Sorry for the lack of clarity. The Cython parser results that I quoted uses labelled parsing with beam search. There are various versions in the repo, but there's definitely a configuration that runs the Zhang and Nivre (2011) experiment verbatim, with exactly the same feature templates, and the same results that they get. Replicating those results was essential to implementing the parser correctly.

habeanf · on April 28, 2014

Apologies, could you add yet more clarity? According to the blog post your results are:

Parser Accuracy Speed (w/s) Language LOC

Stanford 89.6% 19 Java > 50,000[1]

parser.py 89.8% 2,020 Python ~500

Redshift 93.6% 2,580 Cython ~4,000

Are these the labeled parsing results you are referring to? How many sents/sec? Using same PTB data sets as Zhang and Nivre '11?

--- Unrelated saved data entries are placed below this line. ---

-- ==== Sys2Proof/Machine/NetOps.lean ====
section
/-! DEFINITION. The network ports' own operations (R360 to R378): ports, queue pairs and regions, the end of a message, and the
training of a port. -/

namespace Sys2Proof.Machine

def portOf (s : State) (p : Nat) : Port := tblGet {} s.net.ports p
def setPort (s : State) (p : Nat) (x : Port) : State := { s with net := { s.net with ports := tblSet {} s.net.ports p x } }
def modPort (s : State) (p : Nat) (f : Port → Port) : State := setPort s p (f (portOf s p))
def qpOf (s : State) (q : Nat) : Qp := tblGet {} s.net.qps q
def setQp (s : State) (q : Nat) (x : Qp) : State := { s with net := { s.net with qps := tblSet {} s.net.qps q x } }
def modQp (s : State) (q : Nat) (f : Qp → Qp) : State := setQp s q (f (qpOf s q))
def lrOf (s : State) (r : Nat) : Lr := tblGet {} s.net.lrs r
def setLr (s : State) (r : Nat) (x : Lr) : State := { s with net := { s.net with lrs := tblSet {} s.net.lrs r x } }

/-- The index of a port's objects (R380). -/
def portIndex (p : Nat) : Nat := 0x3010 + p
def portEnabled (s : State) (p : Nat) : Bool := objGet s (portIndex p) 1 == 1
def laneEnable (s : State) (p : Nat) : Nat := objGet s (portIndex p) 3
def quiescing (s : State) (p : Nat) : Bool := objGet s (portIndex p) 0x0A == 1 || (portOf s p).going.isSome

/-- A frame that a PFC pause of the partner holds back (R368): neither PFC itself nor what a lane sends in training. -/
def TxFrame.waitsPause : TxFrame → Bool
  | .ack _ _ _ _ | .nak _ _ _ _ | .rnr _ _ _ _ | .cnp _ _ | .addressReply => true
  | .pfc _ _ | .train _ _ | .basePage _ => false

/-- A frame the engine sends is kept in the order sent (log entry 8); while the partner pauses the port, it waits (R368). -/
def Net.sent (n : Net) (p : Nat) (f : TxFrame) : Net :=
  let x := tblGet {} n.ports p
  if f.waitsPause && x.paused then { n with ports := tblSet {} n.ports p { x with held := x.held ++ [f] } }
  else { n with tx := n.tx ++ [(p, f)] }

def transmit (s : State) (p : Nat) (f : TxFrame) : State := { s with net := s.net.sent p f }

/-- What a queue pair's frames carry (R370). -/
def Qp.path (x : Qp) : TxPath :=
  { mac := x.hopMac, ip := x.remoteIp, qpn := x.remoteQpn, udpSport := x.udpSport, dscp := x.dscp,
    vlan := if x.vlanEn then some (x.vlanId, x.vlanPcp) else none }

/-- A PFC frame of the partner (R368): the transmission pauses, or goes on with what has waited. -/
def setPause (s : State) (p : Nat) (on : Bool) : State :=
  if on then modPort s p (fun x => { x with paused := true })
  else
    let waiting := (portOf s p).held
    waiting.foldl (fun s f => transmit s p f) (modPort s p (fun x => { x with paused := false, held := [] }))

/-- A training frame of this end (R363). -/
def trainFrame (lane request : Nat) (taps : List Nat) (ready drop : Bool) : Nat :=
  let body := 0x4A5B * 2 ^ 48 + lane * 2 ^ 45 + request % 2 ^ 15 * 2 ^ 30
    + ((List.range 5).foldl (fun n k => n + taps.getD k 0 * 2 ^ (15 + 3 * k)) 0) + (if ready then 2 ^ 14 else 0) + (if drop then 2 ^ 13 else 0)
  body + crc32c (leBytes 8 body) % 2 ^ 13

/-- A lane mask without, or with, one bit. -/
def maskDrop (m l : Nat) : Nat := putBit m l false
def maskAdd (m l : Nat) : Nat := putBit m l true

/-! ## Waiting opens (R375) -/

/-- An unanswered request of an open is withdrawn from its pool. -/
def withdrawAlloc (s : State) (owner : ReqOwner) : State :=
  poolNumbers.foldl (fun s p =>
    let x := poolOf s p
    match x.waits.find? (fun r => r.owner == owner) with
    | none => s
    | some r => setPool (countWithdrawn s r) p { x with
        waits := x.waits.erase r
        held := if r.granted then tblSet 0 x.held r.slot (heldCount x r.slot - 1) else x.held }) s

/-- Whatever an open was granted is returned and whatever it waits for withdrawn. -/
def withdrawOpen (s : State) (p : Nat) (o : OpenReq) : State :=
  let r := lrOf s o.region
  let s := modPort s p (fun x => { x with openQ := x.openQ.filter (fun y => y.serial != o.serial) })
  let x := pairOf s r.link
  let s := if o.emptyGranted then semSignal s r.link false r.jobSlot
    else setPair s r.link { x with waits := x.waits.filter (fun w => w.who != .landing p o.serial) }
  match o.buffer with
  | some b => freeBuffers s r.jobSlot [b]
  | none => withdrawAlloc s (.landing p o.serial)

/-! ## Ends of messages (R371, R374, R376) -/

/-- Open messages of a port. -/
def openOn (s : State) (p : Nat) : List Msg := s.net.msgs.filter (fun m => m.port == p && m.opn)

/-- A quiescing port without an open message raises NET_QUIESCED once (R378). -/
def quiesceCheck (s : State) (p : Nat) : State :=
  if objGet s (portIndex p) 0x0A == 1 && !(portOf s p).quiesced && (openOn s p).isEmpty then
    fire (modPort s p (fun x => { x with quiesced := true })) 55 0
  else s

/-- The port goes down (R366, R367): it transmits nothing more, and its power domain is left to its caller. -/
def clearPort (s : State) (p : Nat) : State :=
  modPort s p (fun x => { x with
    state := 0, lanesUp := 0, trained := 0, laneSet := 0, lanes := [], realign := false, joining := 0, paused := false, held := []
    waiting := false })

/-- The power domain of a port (R383). -/
def netPower (s : State) (p : Nat) (on : Bool) : State :=
  { s with boot := if p == 0 then { s.boot with pdNet0 := on } else { s.boot with pdNet1 := on } }

/-- A queue pair that is being disabled has no open message left: its waiting opens are withdrawn, and the write completes (R371). -/
def qpStopped (s : State) (q : Nat) : State :=
  let x := qpOf s q
  match x.stopping with
  | none => s
  | some _ =>
    if s.net.msgs.any (fun m => m.qp == q && m.opn) then s
    else
      let s := ((portOf s x.port).openQ.filter (fun o => o.qp == q)).foldl (fun s o => withdrawOpen s x.port o) s
      localFinish (setQp s q { x with state := .disabled, stopping := none, cur := none }) 0x3001 4 0

/-- The same for a region (R372). -/
def lrStopped (s : State) (r : Nat) : State :=
  let x := lrOf s r
  match x.stopping with
  | none => s
  | some _ =>
    if s.net.msgs.any (fun m => m.region == r && m.opn) then s
    else localFinish (setLr s r { x with state := .disabled, stopping := none }) 0x3001 6 0

/-- A disable of a region or a queue pair is applied before the opens that wait: they get the NAK of check 10 (R377). -/
def denyOpens (s : State) (hit : OpenReq → Bool) : State :=
  [0, 1].foldl (fun s p => modPort s p (fun x => { x with
    openQ := x.openQ.map (fun o => if hit o then { o with denied := true } else o) })) s

/-- What a message's end leaves to be done: a quiesced port, and the disables that waited for it. -/
def afterEnd (s : State) (m : Msg) : State := lrStopped (qpStopped (quiesceCheck s m.port) m.qp) m.region

/-- How a message ends. -/
inductive MsgEnd where
  | whole
  | sequence
  | immediate
  | cut
deriving DecidableEq, Repr

/-- The landing record of a KIND 1 message (R376). -/
def landingRecord (s : State) (m : Msg) : List Byte :=
  leBytes 64 (s.boot.timeBase * 2 ^ 448 + m.bytes.length % 2 ^ 32 * 2 ^ 416 + m.region * 2 ^ 400 + m.qp * 2 ^ 384
    + m.slotIndex * 2 ^ 362 + m.port * 2 ^ 352)

/-- NET_LAST_REFUSAL (R380). -/
def lastRefusal (m : Msg) (code : Nat) (cut : Bool) : List Byte :=
  leBytes 2 m.region ++ leBytes 2 m.qp ++ leBytes 4 m.slotIndex ++ leBytes 2 code ++ leBytes 2 (if cut then 1 else 0)
    ++ leBytes 4 m.bytes.length

/-- The end of a KIND 1 message. -/
def endRaw (s : State) (m : Msg) (how : MsgEnd) : State :=
  match how with
  | .whole =>
    let s := bump (memWrite s m.buffer (landingRecord s m)) (portCounters m.port) 0x0C
    let e : LinkEntry := { space := 0, addr := m.buffer + m.placement, bytes := m.bytes.length, slot := m.jobSlot, buffer := some m.buffer }
    semSignal (pushEntry (dropMsg s m.id) m.link e) m.link true m.jobSlot
  | _ =>
    let code := match how with
      | .sequence => 0x1006
      | .immediate => 0x1007
      | _ => 0x1009
    let s := objSet s 0x3001 0x0C (leNat (lastRefusal m code (how == .cut)))
    releaseMsg (portErr s m.port code 53) m

/-- The end of a container's message (R376). One that no stage has taken waits for a stage when it has arrived whole; refused, or with
no stage to come, it is settled at once and no log records it (log entry 136). -/
def endContainer (s : State) (m : Msg) (how : MsgEnd) : State :=
  let len := m.bytes.length
  let s := modMsg s m.id (fun m => { m with opn := false })
  let s := match how with
    | .whole => bump s (portCounters m.port) 0x0C
    | .sequence => turnAway s m.id 0x1006 len false
    | .immediate => turnAway s m.id 0x1007 len false
    | .cut => turnAway s m.id (if len < 64 then 0x0201 else 0x0207) len true
  match msgOf s m.id with
  | none => s
  | some y =>
    if y.stage.isNone && !s.net.stages.any (fun i => i.waitLink == y.link && !i.stopped) then
      match y.refused with
      | some t => settleRefused s y t
      | none => if (slotOf s y.jobSlot).state == .halted then releaseMsg s y else s
    else ingestProgress s m.id

/-- A message ends (R374, R376). -/
def endMessage (s : State) (id : Nat) (how : MsgEnd) : State :=
  match msgOf s id with
  | none => s
  | some m => if !m.opn then s else afterEnd (if m.kind == 0 then endContainer s m how else endRaw s m how) m

/-- Messages cut off. -/
def cutMessages (s : State) (ms : List Msg) : State := ms.foldl (fun s m => endMessage s m.id .cut) s

/-- A queue pair moves to ERROR (R371): its open messages end, and NET_QP_ERROR is raised. -/
def qpError (s : State) (q : Nat) : State :=
  let x := qpOf s q
  if x.state != .ready then s
  else
    let s := portErr (setQp s q { x with state := .error, cur := none }) x.port 0x1005 51
    let waiting := (portOf s x.port).openQ.filter (fun o => o.qp == q)
    let s := waiting.foldl (fun s o => withdrawOpen s x.port o) s
    cutMessages s (s.net.msgs.filter (fun m => m.qp == q && m.opn))

/-- Every queue pair of a port moves to ERROR. -/
def portQpError (s : State) (p : Nat) : State :=
  ((s.net.qps.filter (fun e => e.2.port == p && e.2.state == .ready)).map (·.1)).foldl qpError s

/-! ## Training (R362 to R367) -/

/-- ENGINE_STATE becomes 2 once every enabled port has come up or has ended its first attempt (R364). -/
def engineReady (s : State) : State :=
  if s.fed.engineState == 1 && [0, 1].all (fun p => !portEnabled s p || (portOf s p).state == 3 || (portOf s p).tried)
  then { s with fed := { s.fed with engineState := 2 } } else s

/-- Training of a port starts (R362): base pages advertise the enabled lanes. While SAG_STATE is set it waits (R367, R429). -/
def startTraining (s : State) (p : Nat) : State :=
  if !portEnabled s p || !headCountClosed s || (portOf s p).heldDown then s
  else if s.removal.sag then modPort s p (fun x => { x with waiting := true })
  else
    let s := modPort s p (fun x => { x with
      state := 1, trained := 0, laneSet := 0, lanes := [], lost := false, dropped := 0, waiting := false })
    transmit s p (.basePage (laneEnable s p))

/-- The port's open messages end, its waiting opens are withdrawn, its queue pairs go to ERROR and it is down (R366). -/
def portDown (s : State) (p : Nat) : State :=
  let s := (portOf s p).openQ.foldl (fun s o => withdrawOpen s p o) s
  clearPort (portQpError (cutMessages s (openOn s p)) p) p

/-- A port written out of service goes down (R367), and the write completes. -/
def finishGoing (s : State) (p : Nat) : State :=
  if (portOf s p).going.isNone then s
  else
    let s := engineReady (fire (netPower (portDown s p) p false) 49 0)
    localFinish (localFinish (modPort s p (fun x => { x with going := none })) (portIndex p) 1 0) (portIndex p) 3 0

/-- A port going out of service does so at once when it has no open message. -/
def goingCheck (s : State) (p : Nat) : State :=
  if (portOf s p).going.isSome && (openOn s p).isEmpty then finishGoing s p else s

/-- A link loss (R366). -/
def linkLost (s : State) (p : Nat) : State :=
  if (portOf s p).state != 3 then s
  else if (portOf s p).going.isSome then finishGoing s p
  else modPort (portErr (portDown s p) p 0x1003 49) p (fun x => { x with lost := true })

/-- DROP is sent on a lane's training frames (R363, R365). -/
def sendDrop (s : State) (p l : Nat) : State := transmit s p (.train l (trainFrame l 0 [] false true))

/-- Lanes leave the link (R365, R367): DROP is sent on the training frames of each, until the partner echoes it, and the port realigns. -/
def dropLanes (s : State) (p : Nat) (ls : List Nat) : State :=
  let s := ls.foldl (fun s l => sendDrop s p l) s
  modPort s p (fun x => { x with lanesUp := ls.foldl maskDrop x.lanesUp, dropped := ls.foldl maskAdd x.dropped, realign := true })

/-- A lane sends a training frame, over and over (R363). -/
def sendTraining (s : State) (p l : Nat) (y : LaneTrain) (f : Nat) : State :=
  transmit (modPort s p (fun x => { x with lanes := tblSet {} x.lanes l { y with sends := some f } })) p (.train l f)

/-- Lanes start training: each sends its frames (R363). -/
def trainLanes (s : State) (p : Nat) (ls : List Nat) : State :=
  ls.foldl (fun s l => sendTraining (modPort s p (fun x => { x with dropped := maskDrop x.dropped l })) p l { training := true }
    (trainFrame l 0 [] false false)) s

/-- A lane is retired (R365). -/
def retireLane (s : State) (p l : Nat) : State :=
  let s := modPort s p (fun x => { x with retired := maskAdd x.retired l })
  portErr (dropLanes (objSet s (portIndex p) 3 (maskDrop (laneEnable s p) l)) p [l]) p 0x1002 50

end Sys2Proof.Machine
end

syllogism · on April 28, 2014

Those are Unlabelled Accuracy score results, but Redshift is quietly computing the dependency labels, while parser.py does not. Running Redshift in unlabelled mode gives very fast parse times, but about 1% less accuracy. The labels are really good, both as features and as a way to divide the problem space.

The data sets are the _Stanford_ labels, where the main results in Zhang and Nivre refer to MALT labels. Z&N do provide a single Stanford accuracy in their results, of 93.5% UAS.

Sentences per second should be just over 100. I use k=8 with some extra features referring to words further down the stack, where Z&N use k=64. Right at the bottom of the post, you can find the commit SHA and the commands for the experiment.

zehavoc · on April 29, 2014

Hi, how does this parser compare to clearnlp? it's supposed to be also super fast and very accurate to?